Critics have noted the influence of elements of ‘The Godfather and ‘On the Waterfront’ in the film. What directors do you most admire in the film industry today?

‘I’d be a fan of Alan Clarke, Shane Meadows and Peter Mullan. Those guys in particular.’

In making ‘Between the Canals’, were there any lessons you took away that came in handy while making ‘King of the Travellers’?

‘I learned how to get the best performances from non-actors and how to handle stunts and make everyone work together, so they’re all heading towards one vision and not conflicting with each other.’

Was it difficult orchestrating the fight scenes or how did you manage those?

‘It was hard. We did a lot of rehearsals for the fight scenes, over eight weeks or so. I wanted it to be completely real so it was done in such a way that they’re almost actually punching each other. They’re not faking it with massive head movements, so in the film - even though they don’t look like they’re getting hit too hard, like you’d see in a Hollywood film - that’s actually because they’re getting hit. The lads had bruises and everything. They wanted it like that. They wanted it to look like a YouTube traveller bare-knuckle fight.’

What’s your opinion of other films that have depicted travellers on screen. Are there any you admire or things you wanted to avoid? ‘I felt that travellers never get portrayed realistically on film. Often when they cast travellers, it was only for one or two parts and it was a little bit stereotypical. But ‘Pavee Lackeen’ is a very good film and very realistic but has a documentary feel to it. I wanted to do something fictional and more dramatic.’

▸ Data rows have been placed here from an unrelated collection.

-- ==== Sys2Proof/Laws/Units.lean ====
section
/-!
SUPPORT. Units: a read of a core, warp, front-end context, thread, pair or tile after a write of one, and their clauses and flags.
-/
namespace Sys2Proof.Machine

@[simp] theorem getCore_setCore (s : State) (c : Nat) (x : Core) : getCore (setCore s c x) c = x := by simp [getCore, setCore]
theorem getCore_setCore_other (s : State) {c d : Nat} (x : Core) (h : d ≠ c) : getCore (setCore s c x) d = getCore s d := by
  simp [getCore, setCore, look_put_other _ _ _ h]
@[simp] theorem setCore_setCore (s : State) (c : Nat) (x y : Core) : setCore (setCore s c x) c y = setCore s c y := by simp [setCore]

@[simp] theorem getThread_setThread (s : State) (q : Nat) (t : Thread) : getThread (setThread s q t) q = t := by simp [getThread, setThread]
theorem getThread_setThread_other (s : State) {q r : Nat} (t : Thread) (h : r ≠ q) : getThread (setThread s q t) r = getThread s r := by
  simp [getThread, setThread, look_put_other _ _ _ h]
@[simp] theorem setThread_setThread (s : State) (q : Nat) (t u : Thread) : setThread (setThread s q t) q u = setThread s q u := by
  simp [setThread]

@[simp] theorem getPair_setPair (s : State) (p : Nat) (x : PairSt) : getPair (setPair s p x) p = x := by simp [getPair, setPair]
theorem getPair_setPair_other (s : State) {p q : Nat} (x : PairSt) (h : q ≠ p) : getPair (setPair s p x) q = getPair s q := by
  simp [getPair, setPair, look_put_other _ _ _ h]
@[simp] theorem getTile_setTile (s : State) (p t : Nat) (x : Tile) : getTile (setTile s p t x) p t = x := by simp [getTile, setTile]
theorem getTile_setTile_other (s : State) {p t u : Nat} (x : Tile) (h : u ≠ t) : getTile (setTile s p t x) p u = getTile s p u := by
  simp [getTile, setTile, look_put_other _ _ _ h]

@[simp] theorem getWarp_setWarp (s : State) (c k : Nat) (w : Warp) : getWarp (setWarp s c k w) c k = w := by simp [getWarp, setWarp]
theorem getWarp_setWarp_slot (s : State) (c : Nat) {k j : Nat} (w : Warp) (h : j ≠ k) : getWarp (setWarp s c k w) c j = getWarp s c j := by
  simp [getWarp, setWarp, look_put_other _ _ _ h]
theorem getWarp_setWarp_core (s : State) {c d : Nat} (k j : Nat) (w : Warp) (h : d ≠ c) : getWarp (setWarp s c k w) d j = getWarp s d j := by
  simp [getWarp, setWarp, getCore_setCore_other s _ h]
@[simp] theorem setWarp_setWarp (s : State) (c k : Nat) (w x : Warp) : setWarp (setWarp s c k w) c k x = setWarp s c k x := by
  simp [setWarp]
@[simp] theorem getFront_setWarp (s : State) (c k d j : Nat) (w : Warp) : getFront (setWarp s c k w) d j = getFront s d j := by
  by_cases h : d = c
  · subst h; simp [getFront, setWarp]
  · simp [getFront, setWarp, getCore_setCore_other s _ h]
@[simp] theorem getSlot_setWarp (s : State) (c k d j : Nat) (w : Warp) : getSlot (setWarp s c k w) d j = getSlot s d j := by
  by_cases h : d = c
  · subst h; simp [getSlot, setWarp]
  · simp [getSlot, setWarp, getCore_setCore_other s _ h]

@[simp] theorem getFront_setFront (s : State) (c k : Nat) (f : Front) : getFront (setFront s c k f) c k = f := by simp [getFront, setFront]
theorem getFront_setFront_slot (s : State) (c : Nat) {k j : Nat} (f : Front) (h : j ≠ k) : getFront (setFront s c k f) c j = getFront s c j := by
  simp [getFront, setFront, look_put_other _ _ _ h]
@[simp] theorem setFront_setFront (s : State) (c k : Nat) (f g : Front) : setFront (setFront s c k f) c k g = setFront s c k g := by
  simp [setFront]
@[simp] theorem getWarp_setFront (s : State) (c k d j : Nat) (f : Front) : getWarp (setFront s c k f) d j = getWarp s d j := by
  by_cases h : d = c
  · subst h; simp [getWarp, setFront]
  · simp [getWarp, setFront, getCore_setCore_other s _ h]

@[simp] theorem getThread_setWarp (s : State) (c k q : Nat) (w : Warp) : getThread (setWarp s c k w) q = getThread s q := rfl
@[simp] theorem getThread_setFront (s : State) (c k q : Nat) (f : Front) : getThread (setFront s c k f) q = getThread s q := rfl
@[simp] theorem getWarp_setThread (s : State) (q c k : Nat) (t : Thread) : getWarp (setThread s q t) c k = getWarp s c k := rfl
@[simp] theorem getFront_setThread (s : State) (q c k : Nat) (t : Thread) : getFront (setThread s q t) c k = getFront s c k := rfl
@[simp] theorem getCore_setThread (s : State) (q c : Nat) (t : Thread) : getCore (setThread s q t) c = getCore s c := rfl
@[simp] theorem getPair_setWarp (s : State) (c k p : Nat) (w : Warp) : getPair (setWarp s c k w) p = getPair s p := rfl

@[simp] theorem getRun_setRun (s : State) (u : UnitId) (r : Option ClauseRun) : getRun (setRun s u r) u = r := by
  cases u <;> simp [getRun, setRun]
@[simp] theorem setRun_setRun (s : State) (u : UnitId) (r q : Option ClauseRun) : setRun (setRun s u r) u q = setRun s u q := by
  cases u <;> simp [setRun]
@[simp] theorem unitFlags_setUnitFlags (s : State) (u : UnitId) (m : SMap Nat) : unitFlags (setUnitFlags s u m) u = m := by
  cases u <;> simp [unitFlags, setUnitFlags]
@[simp] theorem unitFlags_setRun (s : State) (u : UnitId) (r : Option ClauseRun) : unitFlags (setRun s u r) u = unitFlags s u := by
  cases u <;> simp [unitFlags, setRun]
@[simp] theorem getRun_setUnitFlags (s : State) (u : UnitId) (m : SMap Nat) : getRun (setUnitFlags s u m) u = getRun s u := by
  cases u <;> simp [getRun, setUnitFlags]
@[simp] theorem scalarRegs_setRun (s : State) (u : UnitId) (r : Option ClauseRun) : scalarRegs (setRun s u r) u = scalarRegs s u := by
  cases u <;> simp [scalarRegs, setRun]

/-- A raised flag counts one more, where the unit's flag counts are in canonical form (spec/02 R25). -/
theorem flagCount_raiseFlag (s : State) (u : UnitId) (f g : Nat) (h : rising 0 (unitFlags s u) = true) :
    flagCount (raiseFlag s u f) u g = if g = f then flagCount s u f + 1 else flagCount s u g := by
  simp [flagCount, raiseFlag, look_putC 0 f g _ h]

/-- A lowered flag counts one less. -/
theorem flagCount_lowerFlag (s : State) (u : UnitId) (f g : Nat) (h : rising 0 (unitFlags s u) = true) :
    flagCount (lowerFlag s u f) u g = if g = f then flagCount s u f - 1 else flagCount s u g := by
  simp [flagCount, lowerFlag, look_putC 0 f g _ h]

@[simp] theorem readPred_seven (w : Warp) : readPred w 7 = 0xFFFFFFFF#32 := by simp [readPred]
@[simp] theorem writePred_seven (w : Warp) (m b : Mask) : writePred w 7 m b = w := by simp [writePred]

/-- ZERO discards a scalar result; nothing else of the state changes with it (spec/02 R28, R29). -/
theorem writeScalar_discard (s : State) (u : UnitId) (n x : Nat) (v : W128) (h : 64 ≤ x) : writeScalar s u n x v = s := by
  simp [writeScalar, h]

end Sys2Proof.Machine
end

You famously read your Irish Film manifesto on the steps of the town hall at the Galway Film Fleadh last year. Is that something you’re still passionate about?

‘The manifesto was written to inspire people and bring recognition to the new wave of Irish filmmakers, which I feel is very important because a lot of people are not going to see Irish film enough. It was intended to get people more aware of what’s going on in the film industry and to start a debate.’

‘How do you feel about the critical response that ‘King of the Travellers’ has received so far at home and abroad?

‘I’m very happy with the Irish reviews, and Variety, Total Film and Sight & Sound gave us very solid reviews. I’m very excited about it coming out in the cinema in Ireland. It’s been a long time coming as I’ve been working on it for over two years and can’t wait for Irish audiences to finally get to see it. I think it will give people something they have never seen before. Recent depictions of travellers in ‘My Big fat Gypsy Wedding’ were very sensationalist, but ‘King of the Travellers’ shows all aspects of traveller culture, from sulky racing to bare-knuckle boxing. But it’s also a story about revenge and love, and I think people will enjoy it.’

Your next feature ‘Stalker’ will be out later this year. Are there any other projects you’re working on at the moment that you can share with us?

‘I am finishing my new script called ‘Circus Town’ and hope to get that made soon. It’s a superhero film about a character that gets back from the army and has to retake his town from a circus that has taken control of it.’

Mark O’Connor’s ‘Stalker’ – about a homeless man who has to rescue his friend from drug dealers - will be released in cinemas later this year.

'King of the Travellers' will be screening in the Light House cinema and IFI- which is hosting a Q&A with Mr O’Connor and cast members following a preview screening of ‘King of the Travellers’ on April 18th at 6:30pm.